Political System of the Czech Republic
After World War II, the political system in Czechoslovakia was greatly affected by the introduction of a Soviet-style Communist regime, as it was in the other countries of central and eastern Europe. The system of power was distorted. In effect this imbalance meant that the three branches of power necessary for democratic development - executive, legislative and judicial - were substituted by a unified Communist power. Its power was based on the constitution and for forty years it ruled all layers of social and political life throughout the country with the help of oppressive institutions. After February 1948, the Communist Party became the only autonomous political entity. It allowed a few other parties to exist within the so-called National Front; however, these parties held no real power and were created to provide an outward image of Czechoslovakia as a democratic state.
After the revolutionary events of November 1989 which brought about the downfall of the Communist regime, the entire country faced the uneasy task of resuming its pre-Communist traditions and building a democratic political system. A wide diversity of political parties were well-established even before the break-up of Czechoslovakia on December 31, 1992. The constitution of the Czech Republic, which became valid on the day of the birth of the new state, explicitly defined civil rights, the relationship between the executive and legislative branches of power, and the independence of the judiciary.
Elected for a term of five years by a joint session of both chambers of Parliament, the President may serve a maximum of two successive terms in office. The President is the Supreme Commander of the Armed Forces. Presidential power is limited; the most important is the right to veto any bill which has already been passed by Parliament, with the exception of constitutional bills. This power is void in times of constitutional or other political crises.
The Parliament consists of two chambers - the Chamber of Deputies and the Senate. It passes all bills valid in the territory of the Czech Republic and expresses approval of important international treaties; i.e. those concerning human rights and basic liberties, political treaties, and general economic treaties. It decides the most important acts of state, such as declaring war or approving the deployment of foreign armies on Czech soil.

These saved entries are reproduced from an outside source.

/-- Pass 2 has ended: the run is ACCEPTED or REJECTED (R265). -/
def evaluateRun (r : CalRun) (s : State) : State :=
  let r := { r with state := 4, temp := (calTemp s r.type r.target).getD 0 }
  let p := if r.type = 3 then photometry r s else (r, s)
  let s := p.2
  let r := p.1
  let d := if r.type = 8 then densityElements r else (r.pass1, r.pass2)
  let r := { r with pass1 := d.1, pass2 := d.2 }
  let q := quality s r
  let v := newValue s r
  let r := { r with q1 := q.1, q2 := q.2 }
  let s := setRun r s
  if !passesAgree s r q.1 then failRun 7 1 r s
  else if !rangeOk r v then failRun 7 2 r s
  else if geometryBad s r v then failRun 7 3 r s
  else acceptRun { r with value := v } s

/-- A pass ends with its elements. -/
def passDone (elements : List Int) (dens : Tab (Nat × Nat) (Nat × Nat)) (r : CalRun) (s : State) : State :=
  if r.state = 2 then passBegin 2 { r with pass1 := elements, dens1 := dens, vels1 := r.vels } s
  else evaluateRun { r with pass2 := elements, dens2 := dens, vels2 := r.vels } s

/-- EV_CAL_PATCH: the patch is used (0) or does not hold its pattern (1), and is removed. -/
def patchGone (status : Nat) (r : CalRun) (page l0 : Nat) (s : State) : State :=
  let s := { s with cal := { s.cal with
    patches := s.cal.patches.filter fun k => !(k.page = page ∧ k.l0 = l0 ∧ k.type = r.type ∧ k.target = r.target) } }
  raise 0x2C03 0x0C (leBytes 4 page ++ leBytes 2 l0 ++ leBytes 1 status ++ leBytes 1 r.type ++ leBytes 1 r.target) s

/-- The first patch for a run whose first line has begun since the pass started (R272). -/
def patchFor (s : State) (r : CalRun) : Option LaidPatch :=
  let l := s.cal.laid.filter fun k => k.type == r.type && k.target == r.target && decide (k.from_ = k.line)
    && decide (r.since ≤ k.line) && decide (k.line < s.mem.begunTo)
    && s.cal.patches.any fun q => q.page = k.page ∧ q.l0 = k.l0 ∧ q.type = k.type ∧ q.target = k.target
  l.foldl (fun a k => match a with
    | some b => if k.line < b.line then some k else some b
    | none => some k) none

/-- The elements that a patch gives: free where the manual does not state how images give them (log entry 63). -/
def patchElements (r : CalRun) (s : State) : List Int × State :=
  match r.type with
  | 6 => drawList (measuredRows s r).length s
  | 7 => drawList 1 s
  | _ => ([], s)

/-- Progress of a print-based pass. -/
def patchProgress (r : CalRun) (s : State) : State :=
  let r := if r.patch.isSome then r else { r with patch := (patchFor s r).map fun k => (k.page, k.l0) }
  let s := setRun r s
  match r.patch with
  | none => s
  | some (page, l0) =>
    if (patchParts s r).any (·.bad) then patchGone 1 r page l0 (setRun { r with patch := none } s)
    else if !patchSeen s r then s
    else if r.type = 3 then
      if r.seen then s
      else
        let r := { r with seen := true }
        wantReference r (patchGone 0 r page l0 (setRun r s))
    else
      let dens := if r.type = 8 then densities s r else []
      let e := patchElements r (patchGone 0 r page l0 s)
      passDone e.1 dens r e.2

/-- AXIS_SCALE: the axis, at rest, sets out for a position (R308). -/
def scaleMove (r : CalRun) (target : Int) (s : State) : State :=
  let k := axisOf s r.target
  let k := { k with owner := some r.id, goal := 0, target := target, vlim := u32 (axisCfg s r.target) 24, owed := false,
                    endStatus := 0, limitStop := none }
  axisEnter r.target 2 (setAxis r.target k (setRun { r with step := r.step + 1 } s))

/-- AXIS_SCALE: moves begin from rest and end at rest. -/
def scaleProgress (r : CalRun) (s : State) : State :=
  if (axisOf s r.target).state ≠ 1 then s
  else if r.step = 0 then scaleMove r r.posA s
  else if r.step = 3 then scaleMove r r.posB s
  else if r.step = 1 ∨ r.step = 4 then setRun { r with step := r.step + 1, stepAt := s.now } s
  else s

/-- What the run in a pass can do now. -/
def runProgress (r : CalRun) (s : State) : State :=
  match r.type, r.ref with
  | 1, some b => passDone [scaleElement s r b] [] r s
  | 2, some b => passDone (geometryElements s r b) [] r s
  | 3, some _ => passDone [] [] r s
  | 4, some b => passDone [axisElement s r b] [] r s
  | 4, none => scaleProgress r s
  | 5, some b => if offsetsRead s r then passDone (offsetElements s r b) [] r s else s
  | 9, _ =>
    let v := laneOf s r.target
    if laneReceives s r.target && v.scan.isNone then setLane r.target { v with scan := some (8, r.id) } s else s
  | t, _ => if printBased t then patchProgress r s else s

/-- Runs make progress in CALIBRATE, PRINT and DRAIN (R264). -/
def calRuns (s : State) : Bool :=
  match s.hub.mode with
  | .calibrate | .print | .drain => true
  | _ => false

def progressOnce (s : State) : State :=
  match s.cal.runs.find? inPass with
  | some r => if calRuns s then runProgress r s else s
  | none => s

/-- No run is active, and the first run that the mode admits starts (R265, R266). -/
def startNext (s : State) : State :=
  if calActive s then s
  else match s.cal.runs.find? fun r => decide (r.state ≤ 1) && modeAdmits s r.type with
    | some r => runStart r s
    | none => s

/-- CAL goes as far as it can. -/
def calStep (s : State) : State := progressOnce (startNext (spareSettle (fixBoundaries (progressOnce s))))

/-- A print-path step after which CAL goes on. -/
def atCal (t : Time) (f : State → State) (s : State) : Host.Outcome State Fault Refusal :=
  atPrint t (fun s => calStep (f s)) s

/-! Modes (R264, R266) -/

/-- A run is held, its pass discarded. -/
def holdRun (r : CalRun) (s : State) : State :=
  freeTarget r (setRun { r with state := 1, pass1 := [], pass2 := [], patch := none, ref := none } s)

/-- What a mode entered does to the runs. -/
def calEnter (new : Mode) (s : State) : State :=
  match new with
  | .armed => spareSettle (each (s.cal.runs.filter fun r => decide (r.state ≤ 4)) holdRun s)
  | .standby => spareSettle (abortRuns 6 (fun _ => true) s)
  | .safe => spareSettle (calRelease (abortRuns 7 (fun _ => true) s))
  | _ => calStep s

/-! The rows whose happenings CAL follows -/

/-- FRAME_START: a camera correction accepted takes effect with the strip (R260, R269). -/
def calFrameStart (c channel : Nat) (s : State) : State :=
  let k := camOf s c
  let s := if channel = 0 ∧ (k.state = 1 ∨ k.state = 2) then
      each (acceptedRuns s fun r => (r.type == 2 || r.type == 3) && r.target == c) (applyRun 0) s
    else s
  frameStart c channel s

def execFrameStart (t : Time) (c channel : Fin 4) (s : State) : Host.Outcome State Fault Refusal :=
  atTime t (calFrameStart c.val channel.val) s

/-- A geometry pass sees its target in a strip, or not: what the image shows is free (log entry 63). -/
def targetSeen (c : Nat) (s : State) : State :=
  match s.cal.runs.find? fun r => inPass r && r.type == 2 && r.target == c && !r.seen with
  | none => s
  | some r =>
    let b := drawBool 23 s
    if b.1 then
      let l := drawList 3 b.2
      let r := { r with seen := true, reading := l.1 }
      wantReference r (setRun r l.2)
    else b.2

/-- FRAME_END (R244): a packet on another virtual channel is ignored and counted. -/
def calFrameEnd (c channel : Nat) (s : State) : State :=
  if !camRun s c then s
  else if channel ≠ 0 then lineErrEvent c 3 s
  else if camRunning s c then targetSeen c (frameEnd c s)
  else s

def execFrameEnd (t : Time) (c channel : Fin 4) (s : State) : Host.Outcome State Fault Refusal :=
  atCal t (calFrameEnd c.val channel.val) s

/-- The velocity at which a FIRE_TIMING patch's rows fire in a slot (R267). -/
def noteVelocity (f : FixedSlot) (s : State) : State :=
  match s.cal.runs.find? fun r => inPass r && r.type == 6 && r.patch.isSome, f.modules with
  | some r, ms =>
    match ms.find? fun x => x.module_ = r.target with
    | none => s
    | some x =>
      let parts := patchParts s r
      let fires (q : Nat) : Bool := parts.any fun k =>
        let l := f.n + upstream s r.target q
        decide (k.from_ ≤ l) && decide (l < k.to_) && decide ((l - k.line).toNat / 24 = q)
      let rows := rowList.filter fun q => fires q && !(r.vels.any fun e => e.1 = q)
      setRun { r with vels := r.vels ++ rows.map fun q => (q, webVel s (x.rows.getD q s.now)) } s
  | none, _ => s

/-- SLOT_FIRED, with the patch velocities. -/
def execSlotFired (t : Time) (n : Int) (s : State) : Host.Outcome State Fault Refusal :=
  atCal t (fun s => slotFired n (match findSlot s n with
    | some f => noteVelocity f s
    | none => s)) s

/-- SETPOINT_FRAME: the frames of R294, and the feedback that an AXIS_SCALE pass averages (R308). -/
def noteFeedback (s : State) : State :=
  match s.cal.runs.find? fun r => inPass r && r.type == 4 with
  | none => s
  | some r =>
    if (r.step = 2 ∨ r.step = 5) ∧ r.stepAt + 100 * tpMs ≤ s.now ∧ s.now < r.stepAt + 110 * tpMs then
      let p := feedbackAt s r.target s.now
      setRun (if r.step = 2 then { r with sumA := r.sumA + p, numA := r.numA + 1 }
        else { r with sumB := r.sumB + p, numB := r.numB + 1 }) s
    else s

def execSetpointFrame (t : Time) (s : State) : Host.Outcome State Fault Refusal :=
  atCal t (fun s => if frameInstant s.now then noteFeedback (setpointFrame s) else s) s

/-- AXIS_SCALE_SETTLE: the wait and the average of a position have elapsed (R308). With no frame in the interval the
position at its end stands for the average. -/
def scaleSettle (a : Nat) (s : State) : State :=
  match s.cal.runs.find? fun r => inPass r && r.type == 4 && r.target == a with
  | none => s
  | some r =>
    if (r.step = 2 ∨ r.step = 5) ∧ r.stepAt + 110 * tpMs ≤ s.now then
      let p := feedbackAt s a s.now
      let r := if r.step = 2 ∧ r.numA = 0 then { r with sumA := p, numA := 1 }
        else if r.step = 5 ∧ r.numB = 0 then { r with sumB := p, numB := 1 } else r
      let r := { r with step := r.step + 1, seen := decide (r.step = 5) }
      let s := setRun r s
      if r.seen then wantReference r s else s
    else s

def execAxisScaleSettle (t : Time) (a : Fin 2) (s : State) : Host.Outcome State Fault Refusal :=
  atCal t (scaleSettle a.val) s

/-- EYE_SCAN_DONE: the result of HLK_EYE_SCAN, or a pass of LANE_SAMPLER (R211, R266). -/
def eyeScanDone (n left right upper lower : Nat) (s : State) : State :=
  let v := laneOf s n
  match v.scan with
  | none => s
  | some (_, 0) => eyeDone n left right upper lower s
  | some (_, run) =>
    let s := setLane n { v with scan := none } s
    match s.cal.runs.find? fun r => r.id = run ∧ inPass r = true with
    | none => s
    | some r =>
      let phase := roundDiv ((2 * v.phase + ((right : Int) - left)) * fine) 2
      let volt := roundDiv ((10 * v.volt + ((upper : Int) - lower)) * fine) 10
      passDone [phase, volt] [] { r with q1 := left + right, q2 := upper + lower } s

def execEyeScanDone (t : Time) (lane : Fin 48) (left right upper lower : Nat) (s : State) : Host.Outcome State Fault Refusal :=
  atCal t (eyeScanDone lane.val left right upper lower) s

The Chamber of Deputies is made up of 200 deputies who are elected for a term of four years (the last elections took place in June 1998). The President can dissolve the Chamber of Deputies in cases outlined in the constitution. Political lobbies, ongoing parliamentary commissions and committees operate in the historical building which houses the chamber.
The Senate is made up of 81 senators elected for six-year terms. Every two years one-third of the Senate's seats come up for re-election. The Senate cannot be dissolved.
A resolution by a parliamentary chamber is passed by a clear majority of deputies or senators present. A constitutional bill or an international treaty must be passed by a 60% majority of the total number of deputies and senators present.
The Legislative Process
Bills are sent to the Chamber of Deputies. The right of legislative initiative is possessed by a deputy, a group of deputies, the Senate, the Cabinet or local or regional cabinet representatives.
A bill passed by the Chamber of Deputies is sent to the Senate which has the power to veto it, send it back to the Chamber of Deputies with amendments, or table the bill.
Elections to the Legislative Bodies
Elections to the Chamber of Deputies and the Senate take place by secret ballot on the basis of general, equal and direct voting. The Chamber of Deputies is elected on the basis of proportional representation. Political parties must obtain five percent of the popular vote in order to gain seats in the chamber. The Senate is elected on the basis of majority vote.
All citizens of the Czech Republic over 18 years of age have the right to vote for representatives in both chambers of Parliament. Candidates for the Chamber of Deputies must be over 21 years of age, while candidates for the Senate must be over 40 years of age.
The Government is the supreme body of executive power. It Consists of the Prime Minister, Deputy Prime Minister and Ministers, and coordinates activities of the ministries and the central bodies of the state administration and manages the state administration throughout the territory of the state. The Government has exclusive legislative initiative in terms of the state budget.
The Supreme Audit Office
The Supreme Audit Office is an independent controlling agency which audits the management of state property and the implementation of the state budget. It audits the ways in which the resources of the state budget of the Czech Republic are created and used.
This is the central state bank of the Czech Republic.
Based on law, the main goal of the bank is to preserve the stability and purchasing power of the currency, and while pursuing this goal, the bank is not dependent on the cabinet of the Czech Republic. The president and executives of the bank are appointed by the Head of State.
The Constitutional Court was set up to protect constitutional rights. It consists of 15 judges who are appointed by the President - with the consent of the Senate - for a term of ten years. In their decisions judges are bound only by constitutional laws, international treaties, and by a law designating the proceedings of the constitutional court.
The Supreme Court
The Supreme Court is the supreme judicial body in all matters within the jurisdiction of the courts, except those within the jurisdiction of the constitutional court or the supreme administrative court. The judges are bound only by law and they are in a position to decide whether other legal regulations are in accordance with the law.
THE POLITICAL SCENE
The Czech Republic is a parliamentary democracy.
In 1989, after overthrowing the one-party government, Czechoslovak citizens found new freedom - the right to freely form political parties and movements according to one's political convictions. Very soon after the fall of the totalitarian regime, a colorful variety of political parties was established and provided the foundations for a more stable political climate.